Records drawn from a dataset
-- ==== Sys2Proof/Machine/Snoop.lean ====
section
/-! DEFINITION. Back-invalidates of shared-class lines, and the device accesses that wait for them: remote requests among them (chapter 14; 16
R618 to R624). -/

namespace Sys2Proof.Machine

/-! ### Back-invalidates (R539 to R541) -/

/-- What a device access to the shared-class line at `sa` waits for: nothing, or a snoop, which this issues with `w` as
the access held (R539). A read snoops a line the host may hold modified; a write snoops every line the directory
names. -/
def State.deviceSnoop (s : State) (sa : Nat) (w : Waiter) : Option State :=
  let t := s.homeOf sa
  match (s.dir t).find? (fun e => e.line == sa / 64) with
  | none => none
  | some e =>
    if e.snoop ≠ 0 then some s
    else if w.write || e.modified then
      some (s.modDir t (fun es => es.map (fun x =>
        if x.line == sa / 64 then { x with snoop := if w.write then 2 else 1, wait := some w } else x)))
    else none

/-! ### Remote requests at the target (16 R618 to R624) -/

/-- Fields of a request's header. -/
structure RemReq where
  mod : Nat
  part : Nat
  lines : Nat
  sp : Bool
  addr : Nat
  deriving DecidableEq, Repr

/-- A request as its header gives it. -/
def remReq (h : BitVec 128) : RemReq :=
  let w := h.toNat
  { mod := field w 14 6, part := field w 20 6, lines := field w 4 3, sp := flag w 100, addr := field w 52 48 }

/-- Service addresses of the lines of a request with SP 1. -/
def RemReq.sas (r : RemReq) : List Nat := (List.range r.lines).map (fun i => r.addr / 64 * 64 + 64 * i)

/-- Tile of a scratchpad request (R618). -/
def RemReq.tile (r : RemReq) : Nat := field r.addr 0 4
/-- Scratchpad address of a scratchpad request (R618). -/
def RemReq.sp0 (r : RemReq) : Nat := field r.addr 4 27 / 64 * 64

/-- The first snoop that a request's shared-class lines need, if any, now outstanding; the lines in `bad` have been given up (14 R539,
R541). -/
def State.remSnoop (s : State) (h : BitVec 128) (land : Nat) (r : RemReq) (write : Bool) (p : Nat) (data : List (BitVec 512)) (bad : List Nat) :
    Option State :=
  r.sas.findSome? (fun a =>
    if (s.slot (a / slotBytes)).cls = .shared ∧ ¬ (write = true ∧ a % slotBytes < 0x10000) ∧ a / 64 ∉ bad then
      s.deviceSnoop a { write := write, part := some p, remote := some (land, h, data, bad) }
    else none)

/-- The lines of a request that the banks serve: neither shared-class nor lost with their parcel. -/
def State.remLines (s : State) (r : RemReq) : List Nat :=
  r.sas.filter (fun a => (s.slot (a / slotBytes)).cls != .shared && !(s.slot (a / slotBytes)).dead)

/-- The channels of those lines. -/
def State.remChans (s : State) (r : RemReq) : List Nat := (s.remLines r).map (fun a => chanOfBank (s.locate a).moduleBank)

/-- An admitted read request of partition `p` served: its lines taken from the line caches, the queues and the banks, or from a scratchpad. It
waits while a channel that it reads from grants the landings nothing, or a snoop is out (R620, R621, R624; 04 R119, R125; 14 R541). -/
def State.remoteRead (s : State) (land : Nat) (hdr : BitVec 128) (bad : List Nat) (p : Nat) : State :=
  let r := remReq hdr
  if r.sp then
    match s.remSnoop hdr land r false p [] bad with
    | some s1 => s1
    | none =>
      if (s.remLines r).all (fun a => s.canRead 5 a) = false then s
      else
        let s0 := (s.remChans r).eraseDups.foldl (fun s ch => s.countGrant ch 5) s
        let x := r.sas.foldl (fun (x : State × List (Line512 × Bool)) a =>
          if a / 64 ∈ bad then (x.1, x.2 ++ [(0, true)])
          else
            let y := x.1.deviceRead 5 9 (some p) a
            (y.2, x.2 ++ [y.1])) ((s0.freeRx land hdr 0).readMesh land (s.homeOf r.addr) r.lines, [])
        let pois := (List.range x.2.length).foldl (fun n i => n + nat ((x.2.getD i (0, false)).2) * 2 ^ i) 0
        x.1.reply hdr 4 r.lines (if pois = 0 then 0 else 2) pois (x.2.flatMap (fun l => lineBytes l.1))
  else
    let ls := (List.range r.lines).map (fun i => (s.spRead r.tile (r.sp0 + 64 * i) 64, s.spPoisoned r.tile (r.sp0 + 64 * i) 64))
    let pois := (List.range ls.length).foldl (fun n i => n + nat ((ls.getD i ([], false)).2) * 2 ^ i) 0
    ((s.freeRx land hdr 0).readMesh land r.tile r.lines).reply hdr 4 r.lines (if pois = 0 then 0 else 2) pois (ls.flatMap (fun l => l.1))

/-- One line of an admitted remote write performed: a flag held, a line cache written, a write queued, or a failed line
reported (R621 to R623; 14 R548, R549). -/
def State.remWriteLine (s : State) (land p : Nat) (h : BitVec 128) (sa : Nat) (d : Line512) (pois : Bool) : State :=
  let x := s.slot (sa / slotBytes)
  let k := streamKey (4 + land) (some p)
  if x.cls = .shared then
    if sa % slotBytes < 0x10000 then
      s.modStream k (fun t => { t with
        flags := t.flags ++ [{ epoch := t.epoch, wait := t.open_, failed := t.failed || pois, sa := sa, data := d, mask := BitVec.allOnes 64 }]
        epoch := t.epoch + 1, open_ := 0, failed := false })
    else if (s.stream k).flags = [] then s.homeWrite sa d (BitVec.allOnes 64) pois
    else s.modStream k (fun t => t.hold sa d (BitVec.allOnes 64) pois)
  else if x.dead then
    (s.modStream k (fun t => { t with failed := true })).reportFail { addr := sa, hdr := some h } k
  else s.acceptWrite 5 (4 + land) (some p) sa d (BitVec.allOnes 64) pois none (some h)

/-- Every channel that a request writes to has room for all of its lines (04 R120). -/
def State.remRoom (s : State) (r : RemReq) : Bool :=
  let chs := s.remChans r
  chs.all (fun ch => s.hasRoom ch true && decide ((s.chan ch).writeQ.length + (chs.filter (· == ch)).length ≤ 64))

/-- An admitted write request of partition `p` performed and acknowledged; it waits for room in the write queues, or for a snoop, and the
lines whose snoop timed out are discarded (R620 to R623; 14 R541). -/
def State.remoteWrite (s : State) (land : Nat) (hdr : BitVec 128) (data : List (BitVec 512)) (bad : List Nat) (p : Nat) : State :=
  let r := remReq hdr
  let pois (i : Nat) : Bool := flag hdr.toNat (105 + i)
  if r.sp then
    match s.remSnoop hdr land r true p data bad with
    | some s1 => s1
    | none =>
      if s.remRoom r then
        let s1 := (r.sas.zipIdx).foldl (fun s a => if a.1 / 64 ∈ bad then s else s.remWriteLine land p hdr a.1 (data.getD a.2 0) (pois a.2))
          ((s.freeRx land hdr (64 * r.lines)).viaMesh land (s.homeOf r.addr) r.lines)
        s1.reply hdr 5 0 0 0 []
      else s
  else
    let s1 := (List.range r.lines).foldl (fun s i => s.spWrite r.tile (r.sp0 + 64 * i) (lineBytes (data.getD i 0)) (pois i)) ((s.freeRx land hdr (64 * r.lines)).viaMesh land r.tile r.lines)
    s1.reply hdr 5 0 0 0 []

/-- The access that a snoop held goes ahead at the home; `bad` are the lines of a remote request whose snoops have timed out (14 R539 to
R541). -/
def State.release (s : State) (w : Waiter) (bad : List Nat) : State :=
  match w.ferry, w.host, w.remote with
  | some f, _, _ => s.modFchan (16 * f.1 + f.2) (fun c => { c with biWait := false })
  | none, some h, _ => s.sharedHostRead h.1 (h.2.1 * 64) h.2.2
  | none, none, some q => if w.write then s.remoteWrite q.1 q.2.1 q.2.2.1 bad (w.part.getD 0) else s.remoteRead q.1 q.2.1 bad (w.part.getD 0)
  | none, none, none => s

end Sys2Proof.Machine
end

==

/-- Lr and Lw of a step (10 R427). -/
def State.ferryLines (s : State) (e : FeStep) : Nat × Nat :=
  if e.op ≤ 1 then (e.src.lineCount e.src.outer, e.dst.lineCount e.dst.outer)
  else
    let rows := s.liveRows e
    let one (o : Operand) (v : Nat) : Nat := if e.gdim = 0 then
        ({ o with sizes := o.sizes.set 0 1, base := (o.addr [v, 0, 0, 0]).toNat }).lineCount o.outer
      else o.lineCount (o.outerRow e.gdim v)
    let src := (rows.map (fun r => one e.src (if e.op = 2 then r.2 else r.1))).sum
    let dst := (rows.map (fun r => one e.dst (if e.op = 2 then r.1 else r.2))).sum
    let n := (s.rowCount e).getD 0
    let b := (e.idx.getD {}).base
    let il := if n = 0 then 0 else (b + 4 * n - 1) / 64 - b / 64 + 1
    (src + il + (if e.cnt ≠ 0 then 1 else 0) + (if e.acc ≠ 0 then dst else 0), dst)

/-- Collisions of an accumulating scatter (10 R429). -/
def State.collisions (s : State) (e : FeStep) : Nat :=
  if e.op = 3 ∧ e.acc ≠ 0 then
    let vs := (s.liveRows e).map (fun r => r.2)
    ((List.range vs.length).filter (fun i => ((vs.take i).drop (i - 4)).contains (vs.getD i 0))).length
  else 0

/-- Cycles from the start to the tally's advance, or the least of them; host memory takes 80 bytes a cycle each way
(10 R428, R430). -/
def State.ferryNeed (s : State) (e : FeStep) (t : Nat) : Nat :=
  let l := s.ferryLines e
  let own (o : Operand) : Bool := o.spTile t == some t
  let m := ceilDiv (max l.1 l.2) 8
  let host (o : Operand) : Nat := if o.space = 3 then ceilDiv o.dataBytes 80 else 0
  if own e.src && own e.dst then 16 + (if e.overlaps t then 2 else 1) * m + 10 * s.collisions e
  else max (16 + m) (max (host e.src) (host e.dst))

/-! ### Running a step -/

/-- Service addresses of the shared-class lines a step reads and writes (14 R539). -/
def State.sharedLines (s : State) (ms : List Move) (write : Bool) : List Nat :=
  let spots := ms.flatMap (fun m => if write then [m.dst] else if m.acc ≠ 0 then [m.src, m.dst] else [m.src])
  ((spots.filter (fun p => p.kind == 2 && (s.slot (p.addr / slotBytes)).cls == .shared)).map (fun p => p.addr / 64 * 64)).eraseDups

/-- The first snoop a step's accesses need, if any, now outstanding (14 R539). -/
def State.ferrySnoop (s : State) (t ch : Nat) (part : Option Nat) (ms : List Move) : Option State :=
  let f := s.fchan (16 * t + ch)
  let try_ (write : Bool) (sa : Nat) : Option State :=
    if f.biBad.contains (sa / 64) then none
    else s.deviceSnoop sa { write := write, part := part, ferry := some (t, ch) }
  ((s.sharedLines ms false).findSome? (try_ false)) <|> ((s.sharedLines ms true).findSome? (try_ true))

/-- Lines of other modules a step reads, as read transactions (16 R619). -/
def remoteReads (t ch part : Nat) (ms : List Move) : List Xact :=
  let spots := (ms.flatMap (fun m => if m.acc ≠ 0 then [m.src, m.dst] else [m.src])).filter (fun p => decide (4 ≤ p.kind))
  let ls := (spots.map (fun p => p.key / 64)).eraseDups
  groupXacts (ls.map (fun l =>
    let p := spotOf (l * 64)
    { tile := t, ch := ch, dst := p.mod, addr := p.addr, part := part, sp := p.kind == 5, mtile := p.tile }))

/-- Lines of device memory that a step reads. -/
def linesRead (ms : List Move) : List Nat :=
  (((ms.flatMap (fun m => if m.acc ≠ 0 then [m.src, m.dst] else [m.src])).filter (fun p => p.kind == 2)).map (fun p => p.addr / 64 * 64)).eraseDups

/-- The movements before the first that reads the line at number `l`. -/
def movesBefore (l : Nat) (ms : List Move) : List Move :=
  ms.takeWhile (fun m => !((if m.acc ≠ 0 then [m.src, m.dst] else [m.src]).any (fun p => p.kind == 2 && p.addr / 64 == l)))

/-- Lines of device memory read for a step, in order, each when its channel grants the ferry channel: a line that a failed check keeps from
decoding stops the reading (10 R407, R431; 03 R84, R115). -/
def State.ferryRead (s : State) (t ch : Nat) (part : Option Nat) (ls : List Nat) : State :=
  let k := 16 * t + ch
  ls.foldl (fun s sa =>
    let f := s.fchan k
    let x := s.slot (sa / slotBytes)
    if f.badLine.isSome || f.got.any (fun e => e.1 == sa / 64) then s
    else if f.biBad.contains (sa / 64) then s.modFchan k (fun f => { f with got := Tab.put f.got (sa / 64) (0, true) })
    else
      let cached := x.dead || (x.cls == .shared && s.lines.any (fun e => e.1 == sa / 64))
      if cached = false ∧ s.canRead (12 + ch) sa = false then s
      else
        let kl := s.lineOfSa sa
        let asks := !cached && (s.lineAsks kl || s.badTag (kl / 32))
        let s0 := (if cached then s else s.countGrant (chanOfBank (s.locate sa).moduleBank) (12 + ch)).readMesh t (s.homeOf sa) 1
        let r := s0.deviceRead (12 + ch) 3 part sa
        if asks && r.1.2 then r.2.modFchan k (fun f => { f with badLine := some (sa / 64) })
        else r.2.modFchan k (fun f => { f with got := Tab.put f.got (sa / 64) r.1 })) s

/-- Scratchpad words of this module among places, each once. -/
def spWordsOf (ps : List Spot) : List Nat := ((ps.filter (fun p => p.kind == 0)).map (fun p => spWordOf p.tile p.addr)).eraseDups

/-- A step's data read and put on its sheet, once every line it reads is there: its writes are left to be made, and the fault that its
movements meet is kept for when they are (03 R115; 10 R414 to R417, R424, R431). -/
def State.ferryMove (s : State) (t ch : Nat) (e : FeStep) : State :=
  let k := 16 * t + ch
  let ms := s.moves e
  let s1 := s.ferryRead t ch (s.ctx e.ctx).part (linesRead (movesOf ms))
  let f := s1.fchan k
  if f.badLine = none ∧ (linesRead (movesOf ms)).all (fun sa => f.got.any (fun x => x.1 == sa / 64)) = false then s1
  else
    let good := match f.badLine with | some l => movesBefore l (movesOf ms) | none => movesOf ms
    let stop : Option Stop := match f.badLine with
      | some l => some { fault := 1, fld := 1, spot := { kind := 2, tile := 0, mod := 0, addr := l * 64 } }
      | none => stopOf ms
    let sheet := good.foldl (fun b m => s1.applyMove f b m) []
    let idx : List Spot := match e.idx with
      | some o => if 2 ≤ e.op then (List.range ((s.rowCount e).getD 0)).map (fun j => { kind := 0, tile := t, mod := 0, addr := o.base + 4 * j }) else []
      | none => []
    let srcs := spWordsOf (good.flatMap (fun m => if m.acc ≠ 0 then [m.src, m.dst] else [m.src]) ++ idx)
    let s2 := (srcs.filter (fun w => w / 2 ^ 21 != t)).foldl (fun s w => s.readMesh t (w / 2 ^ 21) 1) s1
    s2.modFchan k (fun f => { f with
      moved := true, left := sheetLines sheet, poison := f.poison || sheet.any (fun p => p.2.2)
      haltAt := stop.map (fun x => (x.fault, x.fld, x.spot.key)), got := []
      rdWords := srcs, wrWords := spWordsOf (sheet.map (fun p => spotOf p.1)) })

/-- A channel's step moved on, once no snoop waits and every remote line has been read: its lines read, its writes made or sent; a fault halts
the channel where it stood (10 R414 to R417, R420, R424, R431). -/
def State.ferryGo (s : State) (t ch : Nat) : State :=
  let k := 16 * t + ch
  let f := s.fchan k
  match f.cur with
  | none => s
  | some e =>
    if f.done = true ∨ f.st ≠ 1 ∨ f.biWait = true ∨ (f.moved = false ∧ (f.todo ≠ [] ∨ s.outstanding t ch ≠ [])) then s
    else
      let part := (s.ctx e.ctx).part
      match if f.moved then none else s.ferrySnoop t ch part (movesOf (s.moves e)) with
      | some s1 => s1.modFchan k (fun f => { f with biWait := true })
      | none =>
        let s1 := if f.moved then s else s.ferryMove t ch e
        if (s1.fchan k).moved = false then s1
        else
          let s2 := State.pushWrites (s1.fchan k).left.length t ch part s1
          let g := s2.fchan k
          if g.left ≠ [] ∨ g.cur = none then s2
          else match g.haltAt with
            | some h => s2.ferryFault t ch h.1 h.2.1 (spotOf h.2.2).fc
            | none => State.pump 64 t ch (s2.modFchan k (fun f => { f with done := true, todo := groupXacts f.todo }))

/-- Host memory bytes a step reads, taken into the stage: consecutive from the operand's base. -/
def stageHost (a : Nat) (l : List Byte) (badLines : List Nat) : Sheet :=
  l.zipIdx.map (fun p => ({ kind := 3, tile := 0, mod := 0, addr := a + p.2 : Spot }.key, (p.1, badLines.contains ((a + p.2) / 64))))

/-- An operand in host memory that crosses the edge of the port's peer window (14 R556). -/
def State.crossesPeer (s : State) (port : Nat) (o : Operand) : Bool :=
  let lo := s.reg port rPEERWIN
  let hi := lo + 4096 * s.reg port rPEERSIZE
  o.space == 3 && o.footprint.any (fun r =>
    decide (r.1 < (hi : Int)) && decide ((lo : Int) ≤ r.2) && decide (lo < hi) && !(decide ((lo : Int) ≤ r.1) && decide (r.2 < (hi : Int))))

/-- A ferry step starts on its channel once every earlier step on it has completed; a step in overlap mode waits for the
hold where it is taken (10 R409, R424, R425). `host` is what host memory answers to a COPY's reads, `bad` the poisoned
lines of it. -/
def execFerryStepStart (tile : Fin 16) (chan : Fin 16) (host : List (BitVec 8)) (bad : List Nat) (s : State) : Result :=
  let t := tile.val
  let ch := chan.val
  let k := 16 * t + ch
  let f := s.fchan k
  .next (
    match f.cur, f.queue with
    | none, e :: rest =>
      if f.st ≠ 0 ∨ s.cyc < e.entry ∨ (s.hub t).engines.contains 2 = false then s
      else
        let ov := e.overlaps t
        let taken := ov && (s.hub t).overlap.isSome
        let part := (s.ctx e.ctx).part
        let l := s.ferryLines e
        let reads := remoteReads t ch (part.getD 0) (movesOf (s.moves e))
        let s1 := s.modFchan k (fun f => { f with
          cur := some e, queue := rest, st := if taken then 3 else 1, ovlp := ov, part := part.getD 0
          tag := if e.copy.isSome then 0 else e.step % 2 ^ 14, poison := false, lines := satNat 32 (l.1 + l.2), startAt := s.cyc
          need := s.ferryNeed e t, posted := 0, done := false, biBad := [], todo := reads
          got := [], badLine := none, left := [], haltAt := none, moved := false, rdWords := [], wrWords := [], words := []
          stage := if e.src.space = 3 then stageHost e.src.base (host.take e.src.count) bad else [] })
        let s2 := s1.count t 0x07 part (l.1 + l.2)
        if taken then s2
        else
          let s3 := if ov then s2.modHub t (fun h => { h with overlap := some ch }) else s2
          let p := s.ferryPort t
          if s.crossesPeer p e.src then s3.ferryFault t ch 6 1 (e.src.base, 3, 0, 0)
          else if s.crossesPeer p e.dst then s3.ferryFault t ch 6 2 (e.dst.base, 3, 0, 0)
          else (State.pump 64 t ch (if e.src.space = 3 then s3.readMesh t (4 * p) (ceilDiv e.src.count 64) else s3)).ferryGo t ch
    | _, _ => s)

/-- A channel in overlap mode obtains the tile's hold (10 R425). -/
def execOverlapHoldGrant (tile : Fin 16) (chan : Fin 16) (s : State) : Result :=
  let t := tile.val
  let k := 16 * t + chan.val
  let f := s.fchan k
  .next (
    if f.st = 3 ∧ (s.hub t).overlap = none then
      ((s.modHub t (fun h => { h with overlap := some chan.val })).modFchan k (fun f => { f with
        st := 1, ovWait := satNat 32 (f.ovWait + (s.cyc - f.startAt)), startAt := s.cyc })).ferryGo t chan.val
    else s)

> _ABOUT THIS EXERCISE_: Beginning at the line with "haltAt := stop.map" and stopping after the line with "def stageHost (a", please write out every line of the data above exactly and nothing else.

> _SOLVED PROBLEM_:
      haltAt := stop.map (fun x => (x.fault, x.fld, x.spot.key)), got := []
      rdWords := srcs, wrWords := spWordsOf (sheet.map (fun p => spotOf p.1)) })

/-- A channel's step moved on, once no snoop waits and every remote line has been read: its lines read, its writes made or sent; a fault halts
the channel where it stood (10 R414 to R417, R420, R424, R431). -/
def State.ferryGo (s : State) (t ch : Nat) : State :=
  let k := 16 * t + ch
  let f := s.fchan k
  match f.cur with
  | none => s
  | some e =>
    if f.done = true ∨ f.st ≠ 1 ∨ f.biWait = true ∨ (f.moved = false ∧ (f.todo ≠ [] ∨ s.outstanding t ch ≠ [])) then s
    else
      let part := (s.ctx e.ctx).part
      match if f.moved then none else s.ferrySnoop t ch part (movesOf (s.moves e)) with
      | some s1 => s1.modFchan k (fun f => { f with biWait := true })
      | none =>
        let s1 := if f.moved then s else s.ferryMove t ch e
        if (s1.fchan k).moved = false then s1
        else
          let s2 := State.pushWrites (s1.fchan k).left.length t ch part s1
          let g := s2.fchan k
          if g.left ≠ [] ∨ g.cur = none then s2
          else match g.haltAt with
            | some h => s2.ferryFault t ch h.1 h.2.1 (spotOf h.2.2).fc
            | none => State.pump 64 t ch (s2.modFchan k (fun f => { f with done := true, todo := groupXacts f.todo }))

/-- Host memory bytes a step reads, taken into the stage: consecutive from the operand's base. -/
def stageHost (a : Nat) (l : List Byte) (badLines : List Nat) : Sheet :=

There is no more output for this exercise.